You can find in O(n) how much money who is expecting to get or pay. So you could simply create two lists, one for debit and the other for credit, and then balance the head of the two lists until they are empty. From your first example:

  • Initial state: Debit: (A: 25), Credit: (B: 15, C: 10)
  • First transaction, A:15 -> B: Debit: (A: 10), Credit: (C: 10)
  • Second transaction, A:10 -> C: Debit: (), Credit: ()

The transactions define the edges of your graph. For n persons involved, there will be at most n-1 transactions=edges. In the beginning, the total length of both lists is n. In each step, at least one of the lists (debit/credit) gets shorter by one, and in the last both lists disappear at once.

The issue is that, in general, this graph doesn't have to be similar to the original graph, which, as I get your intention, is a requirement. (Is it? There are cases where the optimal solution consists of adding new edges. Imagine A owing B and B owing C the same amount of money, A should pay C directly but this edge is not in the graph of debts.)

Less transactions

If the goal is just to construct an equivalent graph, you could search the creditor and debitor lists (as in the section above) for exact matches, or for cases where the sum of credit matches the debit of one person (or the other way round). Look for bin packing. For other cases you will have no other choice than splitting the flows, but even the simple algorithm above produces a graph which has one fewer edge than there are persons involved -- at most.

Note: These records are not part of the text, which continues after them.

-- ==== Sys2Proof/Laws/Invariants.lean ====
section
/-! SUPPORT. How an invariant of the machine is proved: from what its parts keep; and what the units keep. -/

namespace Sys2Proof.Laws

open Sys2Proof Sys2Proof.Machine
open Sys2Proof.Config (KdfProfile kdfProfile)

/-! ### What the units keep -/

theorem aeadWidths_tagRegs {key ct : Bytes} {a : AeadRegs} (hk : key.length = 32) :
    aeadWidths (tagRegs key ct a) := by
  refine ⟨forall_mem_some.2 (keyExpansion_widths hk), forall_mem_some.2 (aes256_length _ _),
    forall_mem_some.2 rfl, forall_mem_some.2 (inc32_length rfl), forall_mem_some.2 (tagHash_length _ _),
    forall_mem_some.2 (tagHash_length _ _), forall_mem_some.2 (tagFor_length _ _),
    forall_mem_some.2 (aes256_length _ _)⟩

theorem aeadWidths_dataRegs {key ct : Bytes} {a : AeadRegs} (h : aeadWidths a) :
    aeadWidths (dataRegs key ct a) := by
  unfold dataRegs
  split
  · exact h
  · obtain ⟨h1, h2, h3, -, h5, h6, h7, -⟩ := h
    exact ⟨h1, h2, h3, forall_mem_some.2 (counterAfter_length (inc32_length rfl) _), h5, h6, h7,
      forall_mem_some.2 (aes256_length _ _)⟩

theorem aeadWidths_unitSeal {key pt : Bytes} {s : State} (hk : key.length = 32) :
    aeadWidths (unitSeal key pt s).aead := aeadWidths_tagRegs hk

theorem aeadWidths_unitOpen {key ctt : Bytes} {s : State} (hk : key.length = 32) :
    aeadWidths (unitOpen key ctt s).aead := by
  have h : aeadWidths { tagRegs key (cttData ctt) s.aead with tagOk := some (openOk key ctt) } :=
    aeadWidths_tagRegs (a := s.aead) hk
  unfold unitOpen
  dsimp only
  split
  · exact aeadWidths_dataRegs h
  · exact h

theorem kdfWidths_empty : kdfWidths {} := by simp [kdfWidths]
theorem aeadWidths_empty : aeadWidths {} := by simp [aeadWidths]
theorem codecWidths_empty : codecWidths {} := by simp [codecWidths]

/-- Between commands and at the first step of one, no register is wide relative to another. -/
theorem containerWidths_of_clear {s : State}
    (h : s.pc = .idle ∨ s.pc = .resp ∨ s.pc = .e1 ∨ s.pc = .d1) : containerWidths s := by
  rcases h with h | h | h | h <;> simp [containerWidths, h]

theorem wf_unitDerive {pw salt : Bytes} {s : State} (h : s.kdf.kmem.wf) :
    (unitDerive pw salt s).kdf.kmem.wf := by
  have hd := wf_deriveFill (order := laneOrder kdfProfile) laneOrder_lt (pw := pw) (salt := salt) h
  unfold unitDerive
  dsimp only
  rwa [finalRegs_kmem]

/-! ### An invariant of the steps from invariants of the parts -/

/-- What a unit operation, a numbered step, the acceptance of a command, the reading of a response, a reset and
the taking of a host move keep, a step keeps. -/
theorem step_keeps {I : State → Prop}
    (hu : ∀ s i t, I s → s.uop.isSome → (∃ u, decodeUnitCall u = .ok i) →
      exec i { s with uop := none } = .next t → I t)
    (hh : ∀ s ms, I s → I { s with host := ms })
    (hs : ∀ s t, I s → seqStep s = .next t → I t)
    (ha : ∀ s c, I s → s.uop = none → I (accept c s))
    (hr : ∀ s r, I s → s.pc = .resp → I { returnToIdle s with received := r })
    (hz : ∀ s, I s → I (resetCore s))
    {s t : State} (h : I s) (he : step s = .next t) : I t := by
  rcases step_cases he with ⟨u, i, h1, h2, h3⟩ | ⟨h1, ms, s', rfl, h2⟩
  · exact hu s i t h (by simp [h1]) ⟨u, h2⟩ h3
  · have h' := hh s ms h
    rcases h2 with ⟨-, h2⟩ | ⟨c, n, -, h2⟩ | ⟨-, h2⟩ | ⟨-, rfl⟩
    · exact runSeq_keeps hs h' h2
    · obtain ⟨-, -, h2⟩ := issueCommand_next h2
      exact runSeq_keeps hs (ha _ c h' h1) h2
    · obtain ⟨h3, st, o, -, -, rfl⟩ := readResponse_next h2
      exact hr _ _ h' h3
    · exact hz _ h'

end Sys2Proof.Laws
end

EDIT: Thanks to j_random_hacker for pointing out that a solution with less than n-1 edges is possible iff there is a group of persons whose total debts matches the credit of another group of persons: Then, the problem can be split into two subproblems with a total cost of n-2 edges for the transaction graph. Unfortunately, the subset sum problem is NP-hard.

A flow problem?

Perhaps this also can be transformed to a min-cost flow problem. If you want just to simplify your original graph, you construct a flow on it, the edge capacities are the original amounts of debit/credit. The debitors serve as inflow nodes (through a connector node which serves all debitors with edges of capacity that equals their total debt), the creditors are used as outflow nodes (with a similar connector node).

If you want to minimize the number of transactions, you will prefer keeping the "big" transactions and reducing the "small" ones. Hence, the cost of each edge could be modeled as the inverse of the flow on that edge.